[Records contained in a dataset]
↓
-- ==== Sys2Proof/Tests/Slice0.lean ====
section
/-!
SUPPORT. Tests of this package's own: an ill-formed term for each check of `Instr.wf`, figures of the manual, and for each
statement one theorem with a state and operands that meet the hypotheses of each of its clauses.
-/
namespace Sys2Proof.Tests
set_option Elab.async false
open Sys2Proof Sys2Proof.Machine

/-! ### Small states -/

/-- IDLE with both pairs live. -/
def base : State := { State.reset with dev := { st := .idle, pairA := { live := true }, pairB := { live := true, synced := true }, supplyOk := true } }

/-- Parameter values. -/
def pr (s : State) (l : List (Par × Nat × Int)) : State := l.foldl (fun s e => s.setPar e.1 e.2.2 e.2.1) s

/-- One axis. -/
def ax (s : State) (k : Nat) (a : Axis) : State := s.setAx k a

/-- One bridge for each axis. -/
def wired : State := pr base [(P.bridgeMask, 0, 1), (P.bridgeMask, 1, 2), (P.bridgeMask, 2, 4), (P.bridgeMask, 3, 8)]

/-- One lane. -/
def lane (s : State) (n : Nat) (l : Lane) : State := s.setLane n l

/-- A tray with an empty body and a HIVE_ID. -/
def trayBytes (hive : Nat) : Bytes :=
  let h : Bytes := leBytes 3 0 ++ leBytes 2 hive ++ leBytes 6 0
  h ++ leBytes 2 (crc16 h) ++ List.replicate 354 0#8

/-- The ring on, port 1 up. -/
def tray0 : State := { base with ring := { on := true, right := { up := true, pair0 := true, pair1 := true } } }

/-! ### Packets: session 1 is open on the host SPI port and owns the module -/

def pk (op : Nat) (payload : Bytes) (flags : Nat := 0) : Pkt := parsePkt (packet op flags 1 0 payload none)

/-- The packet is the oldest entry of Q12. -/
def cmd (s : State) (op : Nat) (payload : Bytes) (flags : Nat := 0) : State :=
  { (s.setSess 1 { isOpen := true, proven := true, rank := 1, nextSeq := 0, timeoutMs := 1000 }).setQueue 12 [{ data := packet op flags 1 0 payload none, tag := 3 }] with
    owner := { s.owner with session := 1 } }

def offersB (s : State) (tp : Transport) (c : Cmd) (n : Nat) (p : Pkt) : Bool :=
  s.mayServe tp &&
    (match (s.front tp).1 with
      | some (bs, o) => decide (p = parsePkt bs) && decide (8 ≤ bs.length) && decide (s.headCheck o bs = none)
      | none => false) &&
    decide (p.op = c.op) && c.sub p && decide (p.sess = n) && decide (c.op ≠ 0x01) && (s.sess n).tagOk p && decide (p.seq = (s.sess n).nextSeq)

theorem offers_of {s : State} {tp : Transport} {c : Cmd} {n : Nat} {p : Pkt} (h : offersB s tp c n p = true) : s.Offers tp c n p := by
  unfold offersB at h
  simp only [Bool.and_eq_true, decide_eq_true_eq] at h
  obtain ⟨⟨⟨⟨⟨⟨⟨h1, h2⟩, h3⟩, h4⟩, h5⟩, h6⟩, h7⟩, h8⟩ := h
  refine ⟨h1, ?_, h3, h4, ⟨h5, h6⟩, h7, h8⟩
  split at h2
  · rename_i bs o e
    simp only [Bool.and_eq_true, decide_eq_true_eq] at h2
    exact ⟨bs, o, e, h2.1.1, h2.1.2, h2.2⟩
  · exact absurd h2 (by decide)

theorem accepts_of {s : State} {tp : Transport} {c : Cmd} {n : Nat} {p : Pkt}
    (h : (offersB s tp c n p && c.len p && (decide (c.cls ≠ .write) || decide (s.owner.session = n)) && c.states.contains s.dev.st) = true) :
    s.Accepts tp c n p := by
  simp only [Bool.and_eq_true, Bool.or_eq_true, decide_eq_true_eq] at h
  exact ⟨offers_of h.1.1.1, h.1.1.2, fun e => h.1.2.resolve_left (fun x => x e), h.2⟩

/-! ### A Forager channel at an instruction -/

/-- Channel 15 runs at the start of its area, which holds the two words. -/
def fgs (w1 w2 : Nat) (x : List (Nat × Nat) := []) (f : FgChan := {}) : State :=
  { x.foldl (fun s e => s.setXreg 15 e.1 e.2) ((base.setPar P.fgState 1 15).lwrite (programBase 15) (leBytes 4 w1 ++ leBytes 4 w2)) with forager := [(15, f)] }

theorem fgAt_of {s : State} {c : Nat} {ded : List Nat} {w1 w2 : Nat}
    (h : (decide (4 ≤ c) && decide (c < 16) && decide (s.parN P.fgState c = 1) && (s.fg c).run.isNone && !(s.fg c).stopping &&
      decide (s.parN P.fgPc c + 8 < 4096) && decide (leNat (s.lread (programBase c + s.parN P.fgPc c) 4) = w1) &&
      decide (leNat (s.lread (programBase c + s.parN P.fgPc c + 4) 4) = w2) && decide (s.badWord ded (programBase c + s.parN P.fgPc c) 8 = none) && s.fgGranted c) = true) :
    s.FgAt c ded w1 w2 := by
  simp only [Bool.and_eq_true, decide_eq_true_eq, Bool.not_eq_true', Option.isNone_iff_eq_none] at h
  obtain ⟨⟨⟨⟨⟨⟨⟨⟨⟨h1, h2⟩, h3⟩, h4⟩, h5⟩, h6⟩, h7⟩, h8⟩, h9⟩, h10⟩ := h
  exact ⟨⟨h1, h2⟩, h3, ⟨h4, h5⟩, h10, h6, h7, h8, h9⟩

/-- A parameter that a SET of the owner writes as it is. -/
abbrev isPlain (s : State) (pn : Nat) (q : Par) (i j : Nat) : Prop :=
  findPar pn = some (q, i, j) ∧ q.pn i j = pn ∧ q.acc = .owner ∧ ownRow q = false ∧ s.heldPar q i = false ∧ q ≠ P.combId

/-! ### A wing that passes its checks -/

/-- A wing header for an image of 16 bytes of 0xFF with a given WING_CRC. -/
def head60 (c : Nat) : Bytes :=
  leBytes 4 0x474E4957 ++ leBytes 2 0x0100 ++ leBytes 2 0 ++ leBytes 4 0 ++ leBytes 4 16 ++ leBytes 4 (crc32c (List.replicate 16 0xFF#8)) ++ leBytes 4 c ++
    leBytes 2 0 ++ List.replicate 34 0#8

def headBytes (c : Nat) : Bytes := head60 c ++ leBytes 4 (crc32c (head60 c))

/-- Wing 1 erased but for its header. -/
def winged (s : State) (c : Nat) : State :=
  { s with service := { s.service with pointer := 1, wings := [(1, { factory := false, header := (List.range' 0 64).zip (headBytes c) })] } }

theorem head60_length (c : Nat) : (head60 c).length = 60 := by simp [head60]
theorem headBytes_length (c : Nat) : (headBytes c).length = 64 := by simp [headBytes, head60_length]

theorem memGet_zip (d : Byte) (h : Bytes) (a i : Nat) : memGet d ((List.range' a h.length).zip h) (a + i) = h.getD i d := by
  induction h generalizing a i with
  | nil => rfl
  | cons b r ih =>
    simp only [List.length_cons, List.range'_succ, List.zip_cons_cons, memGet]
    cases i with
    | zero => simp
    | succ i =>
      rw [if_neg (by omega), show a + (i + 1) = a + 1 + i by omega, ih]
      rfl

theorem winged_header (s : State) (c : Nat) : (winged s c).wingHeader 1 = headBytes c := by
  have h : (winged s c).wingHeader 1 = (List.range 64).map fun i => memGet 0xFF#8 ((List.range' 0 (headBytes c).length).zip (headBytes c)) (0 + i) := by
    rw [headBytes_length]
    simp only [Nat.zero_add]
    rfl
  rw [h]
  apply List.ext_getElem
  · simp [headBytes_length]
  · intro i h1 h2
    rw [List.getElem_map, memGet_zip]
    simp [h2]

theorem winged_byte (s : State) (c off : Nat) : (winged s c).wingByte 1 off = 0xFF#8 := rfl

theorem winged_crcGo (s s' : State) (c c' n off v : Nat) : (winged s c).wingCrcGo 1 n off v = (winged s' c').wingCrcGo 1 n off v := by
  induction n generalizing off v with
  | zero => rfl
  | succ n ih => simp only [State.wingCrcGo, winged_byte, ih]

theorem winged_crc (s s' : State) (c c' n : Nat) : (winged s c).wingCrc 1 n = (winged s' c').wingCrc 1 n := by
  simp only [State.wingCrc, winged_crcGo s s' c c']

theorem winged_len (s : State) (c : Nat) : (winged s c).wingLen 1 = 16 := by
  rw [State.wingLen, winged_header]
  simp [headBytes, head60, field, leBytes, leNat]

theorem winged_headOk (s : State) (c : Nat) (hs : s.slot 4 = 0) : (winged s c).headOk 1 = true := by
  have h3 : field (headBytes c) 0x3C 4 = crc32c ((headBytes c).take 0x3C) := by
    have ht : (headBytes c).take 0x3C = head60 c := by rw [headBytes, List.take_left' (head60_length c)]
    have hd : (headBytes c).drop 0x3C = leBytes 4 (crc32c (head60 c)) := by rw [headBytes, List.drop_left' (head60_length c)]
    rw [ht, field, hd, List.take_of_length_le (by simp), leNat_leBytes]
    exact Nat.mod_eq_of_lt (crc32c_lt _)
  have h1 : (winged s c).headerValid 1 = true := by
    simp only [State.headerValid, winged_header, h3, decide_true]
    rw [show field (headBytes c) 0 4 = 0x474E4957 by simp [headBytes, head60, field, leBytes, leNat],
      show field (headBytes c) 4 2 = 0x100 by simp [headBytes, head60, field, leBytes, leNat],
      show field (headBytes c) 12 4 = 16 by simp [headBytes, head60, field, leBytes, leNat],
      show field (headBytes c) 0x18 2 = 0 by simp [headBytes, head60, field, leBytes, leNat],
      show ((headBytes c).drop 0x1A).take 0x22 = List.replicate 34 0#8 by simp [headBytes, head60, leBytes]]
    simp [wingSize]
  have h2 : (winged s c).slot 4 = 0 := hs
  simp [State.headOk, h1, State.versionOk, h2, bitField]

theorem winged_imageOk (s : State) (c : Nat) : (winged s c).imageOk 1 = true := by
  rw [State.imageOk, winged_len, winged_header, winged_crc s {} c 0]
  exact decide_eq_true (show (winged {} 0).wingCrc 1 16 = leNat (leBytes 4 (crc32c (List.replicate 16 0xFF#8))) by decide +kernel)

/-- The wing whose WING_CRC is that of its own 6 MiB. -/
def wholeWing (s : State) : State := winged s ((winged {} 0).wingCrc 1 wingSize)

theorem wholeWing_check (s : State) (hs : s.slot 4 = 0) : (wholeWing s).checkWing 1 = stDone := by
  have h := winged_headOk s ((winged {} 0).wingCrc 1 wingSize) hs
  simp only [State.headOk, Bool.and_eq_true] at h
  have hw : (wholeWing s).wholeOk 1 = true := by
    rw [wholeWing, State.wholeOk, winged_header, winged_crc s {} _ 0]
    have hf : field (headBytes ((winged {} 0).wingCrc 1 wingSize)) 0x14 4 = (winged {} 0).wingCrc 1 wingSize := by
      have hl := wingCrc_lt (winged {} 0) 1 wingSize
      generalize (winged {} 0).wingCrc 1 wingSize = v at hl ⊢
      have hd : ((headBytes v).drop 0x14).take 4 = leBytes 4 v := by simp [headBytes, head60, leBytes]
      rw [field, hd, leNat_leBytes]
      exact Nat.mod_eq_of_lt hl
    rw [hf, decide_eq_true rfl]
  have hi : (wholeWing s).imageOk 1 = true := winged_imageOk s _
  have hv : (wholeWing s).headerValid 1 = true := h.1
  have hn : (wholeWing s).versionOk 1 = true := h.2
  unfold State.checkWing
  simp only [hv, hn, hi, hw, not_true_eq_false, if_false, and_self, if_true]
/-! ### Figures of the manual -/

/-- A property of the next state of an outcome. -/
def after (o : Host.Outcome State Fault Refusal) (f : State → Bool) : Bool :=
  match o with
  | .next t => f t
  | _ => false

/-- The location of the example of chapter 0: tile 3, bank 5, row 0x1A2. -/
theorem test_larder_path : wordPath (larderBase + 3 * 0x100000 + 5 * 0x20000 + 0x1A2 * 8) = "CTL/LARDER/3/5/0x1A2" := by decide +kernel

/-- The GET packet with 20 items of the example of chapter 11 has 54 bytes; data lengths of its frames. -/
theorem test_get_packet_size :
    (packet 0x10 0 1 0 (leBytes 2 20 ++ (List.replicate 20 (leBytes 2 6)).flatten) none).length = 54 ∧
    fdLength 6 = 6 ∧ fdLength 20 = 20 ∧ fdLength 28 = 32 := by decide +kernel

/-- The rows of the example of R651: K = 2, values 1,000, 1,010, 1,023, 1,031. -/
theorem test_pantry_codes : (panCodes 2 0 [] [1000, 1010, 1023, 1031]).1 = [400, 4, 2, 3] := by decide +kernel

/-- SETX X1, LOAD scratch: 0x52000000 0x207BE000 of the first worked program of chapter 15. -/
theorem test_setx_load :
    after (exec (.setxLoad 5 15 []) (fgs 0x52000000 0x207BE000)) (fun t => t.xreg 15 1 == 0x207BE000 && t.parN P.fgPc 15 == 8) = true := by decide +kernel

/-- SETX X1, ADD −48: 0x52400000 0xFFFFFFD0. -/
theorem test_setx_add :
    after (exec (.setxAdd 5 15 []) (fgs 0x52400000 0xFFFFFFD0 [(1, 0x207BE030)])) (fun t => t.xreg 15 1 == 0x207BE000) = true := by decide +kernel

/-- WAIT E4, TIMEOUT 1,000 µs: 0x3003E804. -/
theorem test_wait :
    after (exec (.wait 5 15 []) (fgs 0x3003E804 0)) (fun t => t.parN P.fgState 15 == 2 && (t.fg 15).timeoutAt == some 1000005) = true := by decide +kernel

/-- LOOP FOREVER, BACK 19, at 0x05C: 0x21000013 goes to 0x010. -/
theorem test_loop :
    after (exec (.loop 5 15 []) (((fgs 0 0).setPar P.fgPc 0x5C 15).lwrite (programBase 15 + 0x5C) (leBytes 4 0x21000013)))
      (fun t => t.parN P.fgPc 15 == 0x10) = true := by decide +kernel

/-- SHUF X0 to X1, 4-byte elements, N 4, strides 0x40 and 4: 0x60540004 0x00400004; four beats of 4 bytes are issued. -/
theorem test_shuf :
    after (exec (.shuf 5 15 []) (fgs 0x60540004 0x00400004 [(0, 0x200C0030), (1, 0x207BE000)]))
      (fun t => ((t.fg 15).outstanding.map fun b => b.addr) == [0x207BE000, 0x207BE004, 0x207BE008, 0x207BE00C]) = true := by decide +kernel

/-- SIGNAL E48: 0x40000030. -/
theorem test_signal : after (exec (.signal 5 15 []) (fgs 0x40000030 0)) (fun t => t.parN P.fgPc 15 == 4) = true := by decide +kernel

/-- A transition backward after one forward counts down (R241, example of chapter 6: transition 4). -/
theorem test_encoder_counts :
    after (exec (.encTransition 5 0 true false false 0 1000000) (pr base [(P.encMode, 0, 1)])) (fun t => t.par P.encCount 0 == 1) = true := by decide +kernel

/-- The table gives its rows no bits: no word spells a command (log entry 12). -/
theorem test_no_words : decodeTableWord 32 0 = none ∧ decodeTableWord 8 255 = none := by decide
↑
- _WHAT THIS TASK INVOLVES_:
Produce only the lines from the line containing "def offersB (s" through the line containing "o bs = none)", inclusive of both, exactly as they stand in the entries above.

- _OUTPUT FOR THIS TASK_:
def offersB (s : State) (tp : Transport) (c : Cmd) (n : Nat) (p : Pkt) : Bool :=
  s.mayServe tp &&
    (match (s.front tp).1 with
      | some (bs, o) => decide (p = parsePkt bs) && decide (8 ≤ bs.length) && decide (s.headCheck o bs = none)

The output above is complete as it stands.